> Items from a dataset
= = =

-- ==== Sys2Proof/Machine/State.lean ====
section
/-!
DEFINITION. The state of the core as plain data (10_state.md R30): general registers, pc, memory, the four interstage
latches, the halt record and the tick counter; beside them the parameters, which never change, and the level, the
model's own field. Then the reasons a step can stop, and the state after reset (70_reset_and_hazards.md R270).
-/

namespace Sys2Proof.Machine

/-- The five stages (00_scope.md R13). -/
inductive Stage where
  /-- Fetch. -/
  | IF
  /-- Decode. -/
  | ID
  /-- Execute. -/
  | EX
  /-- Memory access. -/
  | MEM
  /-- Write-back. -/
  | WB
deriving DecidableEq, Repr

/-- The memory-operation kind of the EX/MEM latch (10_state.md R43). -/
inductive MemOp where
  /-- `MEM_NONE`. -/
  | none
  /-- `MEM_LOAD`. -/
  | load
  /-- `MEM_STORE`. -/
  | store
deriving DecidableEq, Repr

/-- The IF/ID latch (10_state.md R41), with the trace fields of R46. -/
structure IfId where
  /-- The raw instruction word. -/
  ir : Word
  /-- The address of the instruction plus 4. -/
  npc : Word
  /-- Trace: the address the instruction was fetched from. -/
  tPc : Word
  /-- Trace: the raw instruction word. -/
  tIr : Word
deriving DecidableEq, Repr

/-- The ID/EX latch (10_state.md R42), with the trace fields of R46. -/
structure IdEx where
  npc : Word
  /-- Operand 1, the value of the register named by bits 25:21. -/
  a : Word
  /-- Operand 2, the value of the register named by bits 20:16. -/
  b : Word
  /-- The extended immediate. -/
  imm : Word
  /-- The register the instruction will write; 0 writes none. -/
  dest : RegIx
  /-- The decoded operation. -/
  op : Op
  tPc : Word
  tIr : Word
deriving DecidableEq, Repr

/-- The EX/MEM latch (10_state.md R43), with the trace fields of R46. -/
structure ExMem where
  npc : Word
  /-- The ALU result, effective address, return address or target. -/
  result : Word
  /-- The value a store writes. -/
  store : Word
  dest : RegIx
  memop : MemOp
  tPc : Word
  tIr : Word
deriving DecidableEq, Repr

/-- The MEM/WB latch (10_state.md R44), with the trace fields of R46. -/
structure MemWb where
  /-- The loaded word, or the ALU result passed through. -/
  value : Word
  dest : RegIx
  tPc : Word
  tIr : Word
deriving DecidableEq, Repr

/-- The causes of a halt (60_exceptions.md R241). -/
inductive HaltCause where
  /-- Code 1: an unsupported encoding in Execute (R244). -/
  | unsupported
  /-- Code 2: a misaligned or out-of-range load or store (R245). -/
  | memAccess
  /-- Code 3: reserved, never raised (R247). -/
  | hazardFailure
  /-- Code 4: a fetch from a misaligned pc (R246). -/
  | fetchMisaligned
deriving DecidableEq, Repr

/-- The diagnostic of an error: the stage, the number of the tick, and the offending instruction (60_exceptions.md
R242). -/
structure Diagnostic where
  stage : Stage
  cycle : Nat
  tPc : Word
  tIr : Word
deriving DecidableEq, Repr

/-- The halt record (10_state.md R47): the cause and the four fields of the diagnostic. -/
structure HaltRecord extends Diagnostic where
  cause : HaltCause
deriving DecidableEq, Repr

/-- Why the core stops: one constructor per cause of 60_exceptions.md R241, carrying only the halt record's diagnostic
(93_implementation_defined.md U1). -/
inductive Fault where
  /-- Raised when an unsupported encoding is in Execute (R244). Safe: the spec makes this a halt. -/
  | unsupported (d : Diagnostic)
  /-- Raised by `lw` and `sw` in Memory access at a misaligned or out-of-range address (R245). Safe: the spec makes
  this a halt. -/
  | memAccess (d : Diagnostic)
  /-- Raised by nothing; a state that already holds a halt record with the reserved cause answers with it (R247).
  Safe. -/
  | hazardFailure (d : Diagnostic)
  /-- Raised by Fetch when it is about to fetch and the pc is no multiple of 4 (R246). Safe: the spec makes this a
  halt. -/
  | fetchMisaligned (d : Diagnostic)
deriving DecidableEq, Repr

/-- Why the model gives no answer. -/
inductive Refusal where
  /-- An arm of `exec` without a meaning. No arm is: every instruction of the table has its meaning. Safe. -/
  | notModelled (mnemonic : String)
  /-- Raised by `step` when the parameters break the constraints of 00_scope.md R7: the spec says `refuse`
  (93_implementation_defined.md U10). Safe. -/
  | badParameters
deriving DecidableEq, Repr

/-- The complete state of the core (10_state.md R30). -/
structure State where
  /-- The parameters of 00_scope.md R7. Not state of the spec's: set before reset, never changed. -/
  params : Params
  /-- The MODEL's own field (assumption log 3): which of the spec's two machines `step` runs. Never changed by a step. -/
  level : Level
  /-- The general registers `x[0]` to `x[31]` (R31). Read and written only by `readReg` and `writeReg`. -/
  x : Vector Word 32
  /-- The program counter (R34). -/
  pc : Word
  /-- The memory `M` (R40). -/
  mem : Memory
  /-- The IF/ID latch; `none` is a bubble. -/
  ifid : Option IfId
  /-- The ID/EX latch; `none` is a bubble. -/
  idex : Option IdEx
  /-- The EX/MEM latch; `none` is a bubble. -/
  exmem : Option ExMem
  /-- The MEM/WB latch; `none` is a bubble. -/
  memwb : Option MemWb
  /-- The halt record; `none` while the core runs (R47). -/
  halt : Option HaltRecord
  /-- The tick counter (R48). -/
  cycle : Nat
deriving DecidableEq, Repr

/-- Register `i` at reset: 0 for register 0, `GPR_INIT[i]` for the others (70_reset_and_hazards.md R270). -/
def resetRegs (p : Params) : Vector Word 32 :=
  Vector.ofFn fun i : Fin 32 => if h : i.val = 0 then 0#32 else p.gprInit[i.val - 1]

/-- The reset state `S0` for given parameters (70_reset_and_hazards.md R270). -/
def State.resetWith (p : Params) : State where
  params := p
  level := .cycle
  x := resetRegs p
  pc := p.resetPc
  mem := p.memInit
  ifid := none
  idex := none
  exmem := none
  memwb := none
  halt := none
  cycle := 0

/-- The machine right after reset: `S0` for the standard parameters (assumption logs 1 and 2), at the normative level
(assumption log 3). -/
def State.reset : State := State.resetWith Params.standard

end Sys2Proof.Machine
end

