-- ==== Sys2Proof/Machine/Step.lean ====
section
/-!
DEFINITION. The step of the machine: one tick at the normative level, one instruction at the sequential level
(00_scope.md R11); and the placing of one instruction for the host.
-/

namespace Sys2Proof.Machine

/-- One step. Parameters outside their constraints are refused (93_implementation_defined.md U10); a halted core does
nothing and answers with its halt record (60_exceptions.md R243); else the machine of the state's level steps. -/
def step (s : State) : Host.Outcome State Fault Refusal :=
  if !s.params.wellFormed then .refused .badParameters
  else
    match s.halt with
    | some r => .fault (Fault.ofRecord r)
    | none =>
      match s.level with
      | .cycle => stepCycle s
      | .sequential => stepSequential s

/-- `s` with one instruction stored at the pc, most significant byte first, at the level whose very next step fetches,
decodes and runs it (assumption log 3). -/
def State.withFetchWord (s : State) (nbits w : Nat) : State :=
  { s with level := .sequential, mem := writeWord s.mem s.pc.toNat (BitVec.ofNat 32 (w % 2 ^ nbits)) }

end Sys2Proof.Machine
end

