-- ==== Sys2Proof/Tests/Slice0.lean ====
section
/-!
SUPPORT. Tests and witnesses. Expected values are the spec's own: 95_test_vectors.md (V1 to V9) and the corner cases of
the instruction rules. The witnesses show, for each statement with hypotheses, a concrete state that meets them all.
-/

namespace Sys2Proof.Tests

open Sys2Proof.Machine

/-! ### Small states -/

/-- 64 bytes of memory holding the words at 0, `FETCH_END` at the end, registers zero. -/
def small (ws : List Word) : Params where
  memSize := 64
  memInit := writeWords [] 0 ws
  resetPc := 0
  gprInit := Vector.replicate 31 0
  fetchEnd := 64

/-- An empty core with `x[8] = a`, `x[9] = b`. -/
def ab (a b : Word) : State := ((State.resetWith (small [])).writeReg 8 a).writeReg 9 b

/-- The state that an outcome answers with, or the one given. -/
def after (s : State) : Result → State
  | .next t => t
  | _ => s

def isNext : Result → Bool
  | .next _ => true
  | _ => false

theorem exists_next {r : Result} (h : isNext r = true) : ∃ t, r = .next t := by
  cases r with
  | next t => exact ⟨t, rfl⟩
  | fault f => cases h
  | refused r => cases h

/-- Register `r` after one instruction by itself. -/
def regAfter (i : Instr) (s : State) (r : RegIx) : Word := (after s (exec i s)).readReg r

/-- The pc after one instruction by itself. -/
def pcAfter (i : Instr) (s : State) : Word := (after s (exec i s)).pc

/-! ### Well-formedness: each check refuses an ill-formed term -/

theorem test_wf_small : (small []).wellFormed = true := by decide
theorem test_wf_standard : Params.standard.wellFormed = true := by decide
theorem test_wf_memSize : ({ small [] with memSize := 66 } : Params).memSizeOk = false := by decide
theorem test_wf_memSize_zero : ({ small [] with memSize := 0 } : Params).memSizeOk = false := by decide
theorem test_wf_memSize_big : ({ small [] with memSize := 4294967300 } : Params).memSizeOk = false := by decide
theorem test_wf_memInit_order : ({ small [] with memInit := [(4, 1), (3, 1)] } : Params).memInitOk = false := by decide
theorem test_wf_memInit_zero : ({ small [] with memInit := [(4, 0)] } : Params).memInitOk = false := by decide
theorem test_wf_memInit_extent : ({ small [] with memInit := [(64, 1)] } : Params).memInitOk = false := by decide
theorem test_wf_resetPc : ({ small [] with resetPc := 2 } : Params).resetPcOk = false := by decide
theorem test_wf_fetchEnd : ({ small [] with fetchEnd := 6 } : Params).fetchEndOk = false := by decide
theorem test_wf_fetchEnd_big : ({ small [] with fetchEnd := 68 } : Params).fetchEndOk = false := by decide

/-! ### Decoding: words written out from 30_encoding.md R91 to R96 -/

theorem test_decode_sll : decode 0b00000000000010010101000100000000 = .instr (.sll 9 10 4) := by decide
theorem test_decode_srl : decode 0b00000000000010010101000100000010 = .instr (.srl 9 10 4) := by decide
theorem test_decode_sra : decode 0b00000000000010010101000100000011 = .instr (.sra 9 10 4) := by decide
theorem test_decode_jr : decode 0b00000011111000000000000000001000 = .instr (.jr 31) := by decide
theorem test_decode_add : decode 0b00000001000010010101000000100000 = .instr (.add 8 9 10) := by decide
theorem test_decode_sub : decode 0b00000001000010010101000000100010 = .instr (.sub 8 9 10) := by decide
theorem test_decode_and : decode 0b00000001000010010101000000100100 = .instr (.and 8 9 10) := by decide
theorem test_decode_or : decode 0b00000001000010010101000000100101 = .instr (.or 8 9 10) := by decide
theorem test_decode_nor : decode 0b00000001000010010101000000100111 = .instr (.nor 8 9 10) := by decide
theorem test_decode_slt : decode 0b00000001000010010101000000101010 = .instr (.slt 8 9 10) := by decide
theorem test_decode_beq : decode 0b00010001000010011111111111111110 = .instr (.beq 8 9 0xFFFE) := by decide
theorem test_decode_bne : decode 0b00010101000010010000000000000011 = .instr (.bne 8 9 3) := by decide
theorem test_decode_addi : decode 0b00100001000010011111111111111111 = .instr (.addi 8 9 0xFFFF) := by decide
theorem test_decode_slti : decode 0b00101001000010011111111111111011 = .instr (.slti 8 9 0xFFFB) := by decide
theorem test_decode_andi : decode 0b00110001000010011111111100000000 = .instr (.andi 8 9 0xFF00) := by decide
theorem test_decode_ori : decode 0b00110101000010011000000000000000 = .instr (.ori 8 9 0x8000) := by decide
theorem test_decode_lw : decode 0b10001101000010011111111111111100 = .instr (.lw 8 9 0xFFFC) := by decide
theorem test_decode_sw : decode 0b10101101000010010000000000001000 = .instr (.sw 8 9 8) := by decide
theorem test_decode_j : decode 0b00001000000000000000000001000000 = .instr (.j 0x40) := by decide
theorem test_decode_jal : decode 0b00001111111111111111111111111111 = .instr (.jal 0x3FFFFFF) := by decide
/-- V1: a `shamt` field of 31 is ignored by `add`. -/
theorem test_decode_ignored : decode 0x010957E0 = .instr (.add 8 9 10) := by decide
/-- V1: unsupported words. -/
theorem test_decode_illegal : [0x0000000C, 0x00000021, 0x00000026, 0x0000002B, 0x00000004, 0x3C080001, 0x24080001,
    0x80080000, 0x04000000, 0xFFFFFFFF].all (fun w => decide (decode w = .illegal w)) = true := by decide
theorem test_decode_truncated : decodeBytes [0x20, 0x08, 0x00] = .error .truncated := by decide
theorem test_decode_bytes : decodeBytes [0x20, 0x08, 0x00, 0x05, 0xFF] = .ok (.addi 0 8 5, [0xFF]) := by decide
theorem test_table_word : decodeTableWord 32 0x20080005 = some (.addi 0 8 5) := by decide
theorem test_format : formatOf 0x01095020 = some .r ∧ formatOf 0x0C000008 = some .j ∧ formatOf 0xAD090008 = some .i ∧
    formatOf 0x04000000 = none := by decide
/-- 10_state.md R33. -/
theorem test_names : regName 8 = "$t0" ∧ regName 31 = "$ra" := by decide

/-! ### The memory primitives (V9) and the hard-wired register -/

theorem test_writeWord : writeWord [] 0x10 0x0000000C = [(0x13, 0x0C)] := by decide
theorem test_readWord : readWord [(4, 0xDE), (5, 0xAD), (6, 0xBE), (7, 0xEF)] 4 = 0xDEADBEEF := by decide
theorem test_write_removes : writeWord [(0x13, 0x0C)] 0x10 0 = [] := by decide
theorem reset_mem_wf : State.reset.mem.wf = true := rfl

/-! ### The instructions (V2 to V6), each on one small state -/

theorem test_add_wraps : regAfter (.add 8 9 10) (ab 0x7FFFFFFF 1) 10 = 0x80000000 := by decide
theorem test_add_same : regAfter (.add 8 8 8) (ab 0x80000000 1) 8 = 0 := by decide
theorem test_sub : regAfter (.sub 8 9 10) (ab 5 7) 10 = 0xFFFFFFFE := by decide
theorem test_and : regAfter (.and 8 9 10) (ab 0xF0F0F0F0 0xFF00FF00) 10 = 0xF000F000 := by decide
theorem test_or : regAfter (.or 8 9 10) (ab 0xF0F0F0F0 0x0F0F0000) 10 = 0xFFFFF0F0 := by decide
theorem test_nor : regAfter (.nor 8 9 10) (ab 0xF0F0F0F0 0x0F0F0000) 10 = 0x00000F0F := by decide
theorem test_slt_negative : regAfter (.slt 8 9 10) (ab 0x80000000 0x7FFFFFFF) 10 = 1 := by decide
theorem test_slt_positive : regAfter (.slt 8 9 10) (ab 0x7FFFFFFF 0x80000000) 10 = 0 := by decide
theorem test_sll : regAfter (.sll 9 10 1) (ab 0xDEADBEEF 0x80000001) 10 = 2 := by decide
theorem test_srl : regAfter (.srl 9 10 31) (ab 0xDEADBEEF 0x80000000) 10 = 1 := by decide
theorem test_sra : regAfter (.sra 9 10 4) (ab 0xDEADBEEF 0x80000000) 10 = 0xF8000000 := by decide
theorem test_addi_negative : regAfter (.addi 8 10 0xFFFF) (ab 0x10 0) 10 = 0x0F := by decide
theorem test_addi_zero_register : regAfter (.addi 8 0 5) (ab 3 4) 0 = 0 := by decide
theorem test_slti_equal : regAfter (.slti 8 10 0x8000) (ab 0xFFFF8000 0) 10 = 0 := by decide
theorem test_slti_less : regAfter (.slti 8 10 0x8000) (ab 0xFFFF7FFF 0) 10 = 1 := by decide
theorem test_andi : regAfter (.andi 8 10 0x8000) (ab 0xFFFFFFFF 0) 10 = 0x00008000 := by decide
theorem test_ori : regAfter (.ori 8 10 0x8000) (ab 0 0) 10 = 0x00008000 := by decide
theorem test_sw_last_word : (after (ab 60 7) (exec (.sw 8 9 0) (ab 60 7))).mem = [(63, 7)] := by decide
theorem test_lw_negative_offset :
    regAfter (.lw 9 10 0xFFFC) { ab 0 0x24 with mem := writeWord [] 0x20 0x11223344 } 10 = 0x11223344 := by decide
theorem test_beq_taken : pcAfter (.beq 8 9 0xFFFE) { ab 5 5 with pc := 0x100 } = 0xFC := by decide
theorem test_beq_wraps : pcAfter (.beq 8 9 1) { ab 5 5 with pc := 0xFFFFFFFC } = 4 := by decide
theorem test_bne_taken : pcAfter (.bne 8 9 3) { ab 5 6 with pc := 0x100 } = 0x110 := by decide
theorem test_bne_untaken : pcAfter (.bne 8 9 3) { ab 5 5 with pc := 0x100 } = 0x104 := by decide
theorem test_j_region : pcAfter (.j 0) { ab 0 0 with pc := 0xEFFFFFFC } = 0xF0000000 := by decide
theorem test_jal_link : regAfter (.jal 8) { ab 0 0 with pc := 4 } 31 = 8 := by decide
theorem test_jal_target : pcAfter (.jal 8) { ab 0 0 with pc := 4 } = 0x20 := by decide
theorem test_jr_misaligned : pcAfter (.jr 8) (ab 6 0) = 6 := by decide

= = =

> About this exercise
An exact copy of the lines above between the line holding "memwb := none" and the line holding "match s.level with", inclusive, is the whole answer.

> Solution below
  memwb := none
  halt := none
  cycle := 0

/-- The machine right after reset: `S0` for the standard parameters (assumption logs 1 and 2), at the normative level
(assumption log 3). -/
def State.reset : State := State.resetWith Params.standard

end Sys2Proof.Machine
end

-- ==== Sys2Proof/Machine/Step.lean ====
section
/-!
DEFINITION. The step of the machine: one tick at the normative level, one instruction at the sequential level
(00_scope.md R11); and the placing of one instruction for the host.
-/

namespace Sys2Proof.Machine

/-- One step. Parameters outside their constraints are refused (93_implementation_defined.md U10); a halted core does
nothing and answers with its halt record (60_exceptions.md R243); else the machine of the state's level steps. -/
def step (s : State) : Host.Outcome State Fault Refusal :=
  if !s.params.wellFormed then .refused .badParameters
  else
    match s.halt with
    | some r => .fault (Fault.ofRecord r)
    | none =>
      match s.level with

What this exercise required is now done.